┌────────

-- ==== Sys2Proof/Machine/Bits.lean ====
section
/-! DEFINITION. Sparse maps, bit fields, signed fields and byte order: the helpers every operation uses. -/

namespace Sys2Proof.Machine

/-! ### Sparse maps, keys strictly rising -/

def mfind {α : Type} : FMap α → Nat → Option α
  | [], _ => none
  | (k, v) :: m, i => if i = k then some v else mfind m i

/-- What key `i` holds, `d` where it is unlisted. -/
def mget {α : Type} (m : FMap α) (d : α) (i : Nat) : α := (mfind m i).getD d

def mput {α : Type} : FMap α → Nat → α → FMap α
  | [], i, v => [(i, v)]
  | (k, w) :: m, i, v =>
    if i < k then (i, v) :: (k, w) :: m else if i = k then (i, v) :: m else (k, w) :: mput m i v

def mdel {α : Type} : FMap α → Nat → FMap α
  | [], _ => []
  | (k, w) :: m, i => if i = k then m else (k, w) :: mdel m i

/-- The entries whose key satisfies `p` are dropped. -/
def mdrop {α : Type} (m : FMap α) (p : Nat → Bool) : FMap α := m.filter (fun e => !p e.1)

/-- Keys strictly rising. -/
def mwf {α : Type} : FMap α → Bool
  | [] => true
  | [_] => true
  | a :: b :: m => decide (a.1 < b.1) && mwf (b :: m)

/-! ### Bits -/

/-- Bits [lsb+width-1 : lsb] of `v`. -/
def field (v lsb width : Nat) : Nat := (v >>> lsb) % 2 ^ width

def bit (v i : Nat) : Bool := v.testBit i

def toBit (b : Bool) : Nat := if b then 1 else 0

/-- `v` with bit `i` made `b`. -/
def putBit (v i : Nat) (b : Bool) : Nat :=
  if b then v ||| (1 <<< i) else if v.testBit i then v - 1 <<< i else v

/-- The bits of `v` among the lowest `n`, ascending. -/
def bitsOf (v n : Nat) : List Nat := (List.range n).filter (fun i => v.testBit i)

def maskOf (l : List Nat) : Nat := l.foldl (fun a i => a ||| (1 <<< i)) 0

/-- Two's complement reading of the low `w` bits. -/
def toSigned (w v : Nat) : Int :=
  if v % 2 ^ w < 2 ^ (w - 1) then (v % 2 ^ w : Nat) else ((v % 2 ^ w : Nat) : Int) - 2 ^ w

/-- Two's complement writing in `w` bits. -/
def ofSigned (w : Nat) (v : Int) : Nat := (v % (2 ^ w : Int)).toNat

/-- Clamp to [lo, hi]. -/
def clampI (lo hi v : Int) : Int := if v < lo then lo else if hi < v then hi else v

/-- Add saturating at `2^w - 1`. -/
def satAdd (w a b : Nat) : Nat := min (a + b) (2 ^ w - 1)

/-- Nearest integer to a/b (b > 0), ties away from zero. -/
def roundAway (a b : Int) : Int :=
  if 0 ≤ a then (2 * a + b) / (2 * b) else -((2 * (-a) + b) / (2 * b))

/-- Nearest integer to a/b (b > 0), ties to even. -/
def roundEven (a b : Int) : Int :=
  let q := a / b
  let r := 2 * (a - q * b)
  if r < b then q else if b < r then q + 1 else if q % 2 = 0 then q else q + 1

/-! ### Bytes, little-endian (R6) -/

def byteOf (v : Nat) : Byte := BitVec.ofNat 8 v

def toLe : Nat → Nat → List Byte
  | 0, _ => []
  | n + 1, v => byteOf v :: toLe n (v / 256)

def ofLe : List Byte → Nat
  | [] => 0
  | b :: l => b.toNat + 256 * ofLe l

/-- The first `n` bytes from byte `i` of `l`, as a number. -/
def leAt (l : List Byte) (i n : Nat) : Nat := ofLe ((l.drop i).take n)

/-! ### Lists -/

def insertBy {α : Type} (le : α → α → Bool) (x : α) : List α → List α
  | [] => [x]
  | y :: l => if le x y then x :: y :: l else y :: insertBy le x l

def sortBy {α : Type} (le : α → α → Bool) : List α → List α
  | [] => []
  | x :: l => insertBy le x (sortBy le l)

def sortNat (l : List Nat) : List Nat := sortBy (fun a b => decide (a ≤ b)) l

/-- The first element satisfying `p` removed. -/
def eraseFirst {α : Type} (p : α → Bool) : List α → List α
  | [] => []
  | x :: l => if p x then l else x :: eraseFirst p l

/-- Every element satisfying `p` changed by `f`. -/
def mapIf {α : Type} (p : α → Bool) (f : α → α) (l : List α) : List α := l.map (fun x => if p x then f x else x)

/-- Element `i` changed by `f`. -/
def modNth {α : Type} (f : α → α) : Nat → List α → List α
  | _, [] => []
  | 0, x :: l => f x :: l
  | n + 1, x :: l => x :: modNth f n l

def sumI (l : List Int) : Int := l.foldl (· + ·) 0
def sumN (l : List Nat) : Nat := l.foldl (· + ·) 0
def maxN (l : List Nat) : Nat := l.foldl max 0

/-- `f` applied for each element, in order. -/
def each {α σ : Type} (l : List α) (f : σ → α → σ) (s : σ) : σ := l.foldl f s

/-- The element at which `key` is least, the first of equals. -/
def minBy {α : Type} (key : α → Nat) : List α → Option α
  | [] => none
  | x :: l =>
    match minBy key l with
    | none => some x
    | some y => if key x ≤ key y then some x else some y

/-- Integer square root, by bits from the top. -/
def isqrtAux (n : Nat) : Nat → Nat → Nat
  | 0, r => r
  | k + 1, r => if (r + 2 ^ k) * (r + 2 ^ k) ≤ n then isqrtAux n k (r + 2 ^ k) else isqrtAux n k r

def isqrt (n : Nat) : Nat := isqrtAux n (n.log2 / 2 + 1) 0

end Sys2Proof.Machine
end

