-- ==== Sys2Proof/Machine/Registers.lean ====
section
/-! DEFINITION. The register fields of every page, block by block: name, byte offset in the page, place of the least
significant bit, width, access code (R9) and reset value (R12), as the chapters' field maps give them. Fields of the page
header common to all pages (R406) come first. Where the Reset column says "fr", "Position" or "XY" the value here is 0 and
`posReset` (Machine/Ops.lean) gives the value the position fixes. Tenant and model entries and function windows
(R242, R243) are pages of their own here, with their entry's byte offsets. -/

namespace Sys2Proof

/-- The access codes of R9. -/
inductive Acc where
  | r | rw | wo | w1c | w1s | rc | rwLk | rw2p
deriving DecidableEq, Repr

/-- One field of a register: byte offset of its register in the page, least significant bit, width, access, reset. -/
structure Fld where
  off : Nat
  lsb : Nat
  width : Nat
  acc : Acc
  reset : Nat
deriving DecidableEq, Repr

/-- One register of a page: byte offset and width in bits (R408). -/
structure Reg where
  off : Nat
  width : Nat
deriving DecidableEq, Repr

/-- The blocks of R403 and R404; `fltd` is the per-die FLT page (R376), and `ten`, `mdl`, `fnw` are a tenant entry, a model
entry and a function window, which R242 and R243 lay out as register maps. -/
inductive Block where
  | tile | eng | core | chk | attn | clus | die | mesh | hbmc | cxl | pcie | plk | ingest | kvp | srv | flt | fltd | ecc | hkadc | therm | clk | rst | sec | cfg2p | life | sync | ten | mdl | fnw | none
deriving DecidableEq, Repr

/-- Block type codes of R403 and R404. -/
def Block.code : Block → Nat
  | .tile => 1
  | .eng => 2
  | .core => 3
  | .chk => 4
  | .attn => 5
  | .clus => 6
  | .die => 7
  | .mesh => 8
  | .hbmc => 9
  | .cxl => 10
  | .pcie => 11
  | .plk => 12
  | .ingest => 13
  | .kvp => 14
  | .srv => 15
  | .flt => 16
  | .fltd => 16
  | .ecc => 17
  | .hkadc => 18
  | .therm => 19
  | .clk => 20
  | .rst => 21
  | .sec => 22
  | .cfg2p => 23
  | .life => 24
  | .sync => 25
  | .ten => 0
  | .mdl => 0
  | .fnw => 0
  | .none => 0

/-! ### The page header (R406) -/
def HDR.ID : Fld := ⟨0x000, 0, 32, .r, 0⟩
def HDR.CAP : Fld := ⟨0x004, 0, 32, .r, 0⟩
def HDR.IRQ_STAT : Fld := ⟨0x010, 0, 32, .w1c, 0⟩
def HDR.IRQ_EN : Fld := ⟨0x014, 0, 32, .rw, 0⟩
def HDR.IRQ_SET : Fld := ⟨0x018, 0, 32, .wo, 0⟩
def HDR.ERR_CNT : Fld := ⟨0x01C, 0, 32, .rw, 0⟩
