-- ==== Sys2Proof/Machine/State.lean ====
section
/-! DEFINITION. The state of the package as plain data, and the state after reset. Register fields live in one sparse map
(`regs`); what a unit holds beside its registers lives in the unit's record, and a unit the maps do not list is in its
reset record. -/

namespace Sys2Proof.Machine

/-! ### The tile (files 02, 03, 06, 07) -/

/-- One lane of a conversion: code, SAT and POISON marks (R42, R44, R41). -/
structure LaneCode where
  code : Int
  sat : Bool
  poison : Bool
deriving DecidableEq, Repr

/-- One conversion delivered to the thresher: weight 16 or 1 (R75), delivered twice after a re-issue (R117), and held until the
check unit releases it (R148). -/
structure Conv where
  scale : Int
  twice : Bool
  held : Bool
  lanes : List LaneCode
deriving DecidableEq, Repr

/-- A planned pass: its nibble, its driven rows, and whether it is sampled (R39, R143). -/
structure Pass where
  high : Bool
  rows : List Nat
  sampled : Bool
deriving DecidableEq, Repr

/-- A retry conversion still to run: rows, level, lanes to resolve (R42). -/
structure Split where
  rows : List Nat
  level : Nat
  lanes : List Nat
deriving DecidableEq, Repr

/-- A sparse residual (R99): burst, group, row offset, BF16 residual, poison mark. -/
structure Resid where
  burst : Nat
  group : Nat
  off : Nat
  val : Nat
  bad : Bool
deriving DecidableEq, Repr

/-- An outlier set's contents (R108): static rows, their BF16 weights with the columns whose word is poisoned, the residual
entries, and whether a word of the header, the row list or the index words is poisoned. -/
structure OSet where
  rows : List Nat
  weights : List (List Nat × List Nat)
  resid : List Resid
  poison : Bool
deriving DecidableEq, Repr

/-- One vector of an MVM on one tile. `named` is the tile of the mask; `elems` are the stored elements, `driven` the values
driven after clamping, routing, halving (R32, R116, R117); `passes` still to run, `splits` the retries pending; `bank`, `two`,
`img`, `oset` are the compute bank, its slice mode, its image and its outlier set when the vector was planned; `out` is the
output buffer (R78), emptied when the thresher has `reduced` the vector; `forced` is CHECK_FORCE's mark. -/
structure Vec where
  tag : Nat
  named : Nat
  mode : Nat
  cols : Nat
  dynMax : Nat
  dynEn : Bool
  reissueEn : Bool
  elems : List Int
  poisonRows : List Nat
  forced : Bool
  planned : Bool
  reissue : Bool
  reissued : Bool
  driven : List Int
  routed : List Nat
  passes : List Pass
  splits : List Split
  cur : Option Pass
  curStart : Nat
  budget : Nat
  budgetOut : Bool
  clipped : Nat
  ovf : Bool
  bank : Nat
  two : Bool
  img : Nat
  oset : OSet
  out : List Conv
  finished : Bool
  reduced : Bool
deriving DecidableEq, Repr

/-- What a write into a bank is for: a BANK_WRITE, a shadow or image fill of a spare or returning tile, a wear-levelling write,
a calibration pattern (R54, R70, R72, R131). -/
inductive WriteKind where
  | compiled | fill | wear | pattern
deriving DecidableEq, Repr

/-- A bank write in progress (R54, R55). -/
structure BankWr where
  kind : WriteKind
  rows : Nat
  img : Nat
  resident : Bool
  limit : Nat
  tag : Nat
  poisonHit : Bool
  start : Nat
deriving DecidableEq, Repr

/-- One bank beside its `ENG.BANK_STATE` entry: the charge of each written row as signed pair values (256 working, 8 reference,
4 spare); for each row refreshed since the last write the time and the interval in force then, and the same of the write; the
sweep's next row, the compute-bank row that waits for a refresh slot, rows late in this sweep, whether a spare or returning
bank matches (R130), and the write in progress. -/
structure BankS where
  cells : FMap (List Int)
  refreshed : FMap (Nat × Nat)
  sweep : Nat
  due : Option Nat
  lateRows : Nat
  wroteAt : Nat
  wroteIval : Nat
  matched : Bool
  wr : Option BankWr
deriving DecidableEq, Repr

/-- One set of trims: OT and GT by pair, DT by row, as signed steps (R124). -/
structure Trims where
  ot : FMap Int
  gt : FMap Int
  dt : FMap Int
deriving DecidableEq, Repr

/-- The running estimator's sums for one bank, in half-LSB-free integer form: expected codes in units of 1/u LSB (R126). -/
structure Track where
  num : Int
  den : Int
  off : Int
  n : Nat
deriving DecidableEq, Repr

/-- The phase of a sample in the check unit (R145 to R149). -/
inductive SamplePhase where
  | slot | repeatPending | repeated | unresolved
deriving DecidableEq, Repr

/-- A sampled pass: the vector, its driven rows with signed magnitudes, the bank and its slice mode, the window, where its
conversions lie in the vector's output, the lowest mismatching pair, whether the repeat was beyond tolerance, the tile's epoch
when it ran (R149: compute bank, active trims and computing tile unchanged), whether it was split. -/
structure Sample where
  phase : SamplePhase
  tag : Nat
  named : Nat
  high : Bool
  drive : List (Nat × Int)
  bank : Nat
  two : Bool
  cols : Nat
  window : Nat
  first : Nat
  count : Nat
  lowPair : Nat
  beyond : Bool
  epoch : Nat
  split : Bool
deriving DecidableEq, Repr

/-- A tile beside its TILE page. `vecs` are the vectors in issue order, `sampleQ` the samples under check; `lfsr` is the
selection register, 0 while it stands as `CHK.SEED` loaded it (R143); `epoch` counts APPLYs, swaps and changes of the computing
tile; `ttNext` is a temperature term that waits for a pass boundary; `wearPhase` is 1 while a wear-levelling move writes, 2
between its write and its swap; `calStage` is 2 or 4 while a tile whose image was rejected runs that stage alone (R138); the last
four are what the lifetime record counts (R372): full-bank writes and TRANSIENT outcomes since the last fold, the largest
GAIN_USED, the reason of retirement. -/
structure TileS where
  bankA : BankS
  bankB : BankS
  vecs : List Vec
  active : Trims
  shadow : Trims
  trackA : Track
  trackB : Track
  lfsr : Nat
  nSample : Nat
  sampleQ : List Sample
  epoch : Nat
  applyReq : Bool
  ttNext : Option Int
  gapDebt : Nat
  resetAt : Option Nat
  disablePending : Bool
  lastWear : Option Nat
  wearPhase : Nat
  calStage : Nat
  writes : Nat
  transients : Nat
  gainPeak : Nat
  reason : Nat
deriving DecidableEq, Repr

/-! ### The engine (files 04, 05, 06, 09) -/

/-- A decoded descriptor (R174) with its device physical address. -/
structure Desc where
  addr : Nat
  opcode : Nat
  version : Nat
  tag : Nat
  eng : Nat
  mask : Nat
  acc : Nat
  mode : Nat
  group : Nat
  accMode : Nat
  limit : Nat
  resident : Bool
  after : Bool
  dir : Bool
  tiller : Nat
  cs : Nat
  rows : Nat
  cols : Nat
  len64 : Nat
  waitSem : Nat
  waitCnt : Nat
  sigSem : Nat
  sigCnt : Nat
  scope : Nat
  operand : Nat
deriving DecidableEq, Repr

/-- One accumulator lane: narrow, wide, marks (R79) and NPIN (R90). -/
structure AccLane where
  narrow : Int
  wide : Int
  sat : Bool
  poison : Bool
  pin : Bool
  npin : Bool
deriving DecidableEq, Repr

/-- An accumulator tile beside its ACC_TILE register: its lanes, and the P of its last MVM or MVM_ACC (R90). -/
structure AccTile where
  lanes : List AccLane
  p : Nat
deriving DecidableEq, Repr

/-- An engine operation from issue to completion: the tiles of its mask, the groups still to reduce, P, slice mode, what the
thresher and the glume path have left, the lanes saturated narrow and wide, whether a swap has been judged, the physical tiles
it still has to write or swap, whether a tile's rounds were lost (R95); the side block's SX, DEST, enables and DYN_MAX, and the
static activations of each tile with the poison marks of their words (R111); codes of -8 read and the first poisoned place
(R53); when the thresher finished. -/
structure EngOp where
  d : Desc
  tiles : List Nat
  groups : List (List Nat)
  p : Nat
  two : Bool
  thresherDone : Bool
  glumeDone : Bool
  satN : List Nat
  satW : List Nat
  judged : Bool
  left : List Nat
  lostRows : Bool
  sx : Nat
  dest : Nat
  add : Bool
  acts : List (List Nat × List Bool)
  m8 : Nat
  poisonAt : Option Nat
  doneAt : Nat
deriving DecidableEq, Repr

/-- The phase of an engine's calibration turn (R129 to R138). -/
inductive RotPhase where
  | idle | fill | calibrate | ret | loadVerify | startup
deriving DecidableEq, Repr

/-- The calibration sequencer: the turn's tile and phase, tiles moved to the front, when the turn and the attempt began, whether
the attempt was restarted by a per-tile reset, whether it has timed out once, doublings of step 6, whether a pair was remapped
in this turn, whether the return keeps the previous trims (R135), and the stage of a start-up calibration (R136). -/
structure RotS where
  phase : RotPhase
  tile : Nat
  front : List Nat
  slotAt : Nat
  attemptAt : Nat
  restarted : Bool
  timedOut : Bool
  doublings : Nat
  remapped : Bool
  noApply : Bool
  stage : Nat
deriving DecidableEq, Repr

/-- An engine beside its ENG page; `prev` is the tag of the command last issued, `ops` are issued and not complete. -/
structure EngineS where
  queue : List Desc
  prev : Option Nat
  ops : List EngOp
  glume : List Nat
  accs : FMap AccTile
  osets : FMap OSet
  force : List Nat
  rot : RotS
  fillFor : Option Nat
  transients : List (Nat × Nat)
  permanents : List (Nat × Nat)
  noSpareSaid : Bool
  standSince : Option Nat
deriving DecidableEq, Repr

/-! ### The core (files 07, 09, 10, 16) -/

/-- What a global claim of a core's queue head is doing (R173, R178, R294). -/
inductive ClaimS where
  | sent | granted
deriving DecidableEq, Repr

/-- A job entry in an attention command (R205): its fields, whether it failed, the fault code, pages still to pin (list index,
page, write), pages read or written so far. -/
structure AttnEnt where
  slot : Nat
  tenant : Nat
  count : Nat
  pos : Nat
  list : Nat
  failed : Bool
  todo : List Nat
deriving DecidableEq, Repr

/-- A pin the attention unit asked for and the response it got (R206, R207): entry index, list page index, page, frame, tier,
whether the page is new, whether the response has come. -/
structure AttnPin where
  ent : Nat
  idx : Nat
  page : Nat
  frame : Nat
  tier : Nat
  fresh : Bool
  ready : Bool
deriving DecidableEq, Repr

/-- The attention command executing (R204). -/
structure AttnCmd where
  d : Desc
  kv4 : Bool
  bf16 : Bool
  dim : Nat
  layer : Nat
  head : Nat
  qpg : Nat
  heads : Nat
  maxPages : Nat
  scale : Nat
  q : Nat
  out : Nat
  knew : Nat
  ents : List AttnEnt
  pins : List AttnPin
  kv : FMap (List Nat)
deriving DecidableEq, Repr

/-- One error ledger entry (R154). -/
structure LedgerEnt where
  bins : FMap Nat
  n : Nat
  sumD : Int
  sumD2 : Nat
  sumE2 : Nat
  satSkip : Nat
  poisonSkip : Nat
  mismatch : Nat
  maxAbsD : Nat
deriving DecidableEq, Repr

/-- A step sum or a step summary record's counts (R156). -/
structure StepSum where
  passes : Nat
  samples : Nat
  lanes : Nat
  sumD2 : Nat
  sumE2 : Nat
  mismatch : Nat
  transient : Nat
  permanent : Nat
  unresolved : Nat
  satLanes : Nat
  poisonSkip : Nat
  maxAbsD : Nat
  suspect : Bool
  dref : Bool
deriving DecidableEq, Repr

/-- A core beside its CORE, CHK and ATTN pages: prefetched descriptors as (address, four words, poisoned), where the next line
is fetched, the attention and DMA queues and mailboxes, the transfers and kicks that have issued (the first kick is the one running, `read` of them have been taken
from MBOX), the address of the descriptor last issued by the DMA and attention queues, claims by queue head
(0 to 3 engines, 4 attention, 5 DMA, 6 and 7 mailboxes, 8 SEM_WAIT), pending start records, the record running, what of the error
ledger has been folded by band as (N, MISMATCH), the step sum being formed and the sums of past steps not yet sent (R156),
suspect action steps taken over the life (R152). -/
structure CoreS where
  fetch : Nat
  buf : List (Nat × List Nat × Bool)
  attnQ : List Desc
  dmaQ : List Desc
  mbox0 : List Desc
  mbox1 : List Desc
  dmaRun : List Desc
  kick0 : List Desc
  kick1 : List Desc
  read0 : Nat
  read1 : Nat
  prevDma : Option Nat
  prevAttn : Option Nat
  claims : FMap ClaimS
  pend : List StartRec
  waitHost : Bool
  cur : Option StartRec
  failing : Bool
  attn : Option AttnCmd
  ledger : FMap LedgerEnt
  folded : FMap (Nat × Nat)
  sum : StepSum
  sumOut : FMap StepSum
  sampleNo : Nat
  steps : Nat
  resetAt : Option Nat
  preserve : Bool
  retired : Bool
  resetWaits : Bool
  tests : Nat
  deferredAt : Option Nat
  lastTest : Nat
deriving DecidableEq, Repr

/-! ### The page engine (file 10) -/

/-- A page ledger entry (R198). -/
structure PageEnt where
  gen : Nat
  lastUse : Nat
  frame : Nat
  fill : Nat
  slot : Nat
  tenant : Nat
  ref : Nat
  pin : Nat
  ret : Nat
  tier : Nat
  state : Nat
deriving DecidableEq, Repr

/-- A ledger request a bank may hold (R201). -/
inductive LReq where
  | pinR (c page tenant slot : Nat)
  | pinW (c page tenant slot listAddr q qframe : Nat)
  | share (page tenant slot : Nat)
  | release (page slot : Nat)
  | trim (page n slot : Nat)
deriving DecidableEq, Repr

/-- A copy-on-write under way (R209): the page, the new page, the writer's core, slot and list entry address. -/
structure Cow where
  bank : Nat
  page : Nat
  q : Nat
  c : Nat
  slot : Nat
  listAddr : Nat
deriving DecidableEq, Repr

/-- A tier move under way (R211): the page and its new frame. -/
structure TierMove where
  page : Nat
  frame : Nat
deriving DecidableEq, Repr

/-- The page engine: the ledger, numbers retired (R203), numbers waiting with the steps in flight when they became FREE (R202),
requests held, copies and moves, each bank's sweep position, and the pages due to be filled because they were read (R211). -/
structure PagesS where
  ledger : FMap PageEnt
  retired : List Nat
  waiting : FMap (List Nat)
  held : List LReq
  cows : List Cow
  moves : List TierMove
  sweep : FMap Nat
  due : List Nat
deriving DecidableEq, Repr

/-! ### The serving controller (file 11) -/

/-- A sequence entry (R242) with the controller's working fields: pages of prefix shared, its reservation, admission order,
last step, pending token, the prompt's address. State 0 FREE, 1 PREFILL, 2 DECODE, 3 PARKING, 4 PARKED, 5 UNPARKING,
6 PAUSED, 7 ENDED. -/
structure Seq where
  state : Nat
  endCode : Nat
  fn : Nat
  tenant : Nat
  model : Nat
  k : Nat
  kMax : Nat
  zeroRun : Nat
  stoch : Bool
  sinceProbe : Nat
  attempts : Nat
  handle : Nat
  seed : Nat
  pos : Nat
  promptLeft : Nat
  prompt : Nat
  r : Nat
  deadline : Nat
  tbt : Nat
  temp : Nat
  topK : Nat
  topP : Nat
  stop : Nat
  listMain : Nat
  listDraft : Nat
  gen : Nat
  pages : Nat
  order : Nat
  token : Nat
  newgen : Bool
  endedIn : List Nat
deriving DecidableEq, Repr

/-- One sequence's part of a step: slot, positions scheduled, k_eff, draft tokens, main tokens sampled, whether it has failed. -/
structure StepSeq where
  slot : Nat
  n : Nat
  k : Nat
  prefill : Bool
  drafts : List Nat
  qdist : List (List (Nat × Nat))
  toks : List (Nat × Nat)
  accepted : Nat
  failed : Bool
  sampled : Bool
deriving DecidableEq, Repr

/-- A step in flight: number, model, its shape's fields, the physical cores with whether each has reported, its sequences, the
draft round, start records not yet sent, phase (0 waiting for room, 1 running, 2 sampling, 3 aborted), start time. -/
structure StepS where
  step : Nat
  model : Nat
  shape : Nat
  cores : List (Nat × Bool)
  gsemBase : Nat
  gsemN : Nat
  draftSem : Nat
  tokens : Nat
  logits : Nat
  dlogits : Nat
  seqs : List StepSeq
  rounds : Nat
  round : Nat
  unsent : List (Nat × StartRec)
  phase : Nat
  at0 : Nat
deriving DecidableEq, Repr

└────────

■ Try it
Where does the string "retired" occur in the material? Copy every line where it does.

■ Written answer
  retired : Bool
/-- The page engine: the ledger, numbers retired (R203), numbers waiting with the steps in flight when they became FREE (R202),
  retired : List Nat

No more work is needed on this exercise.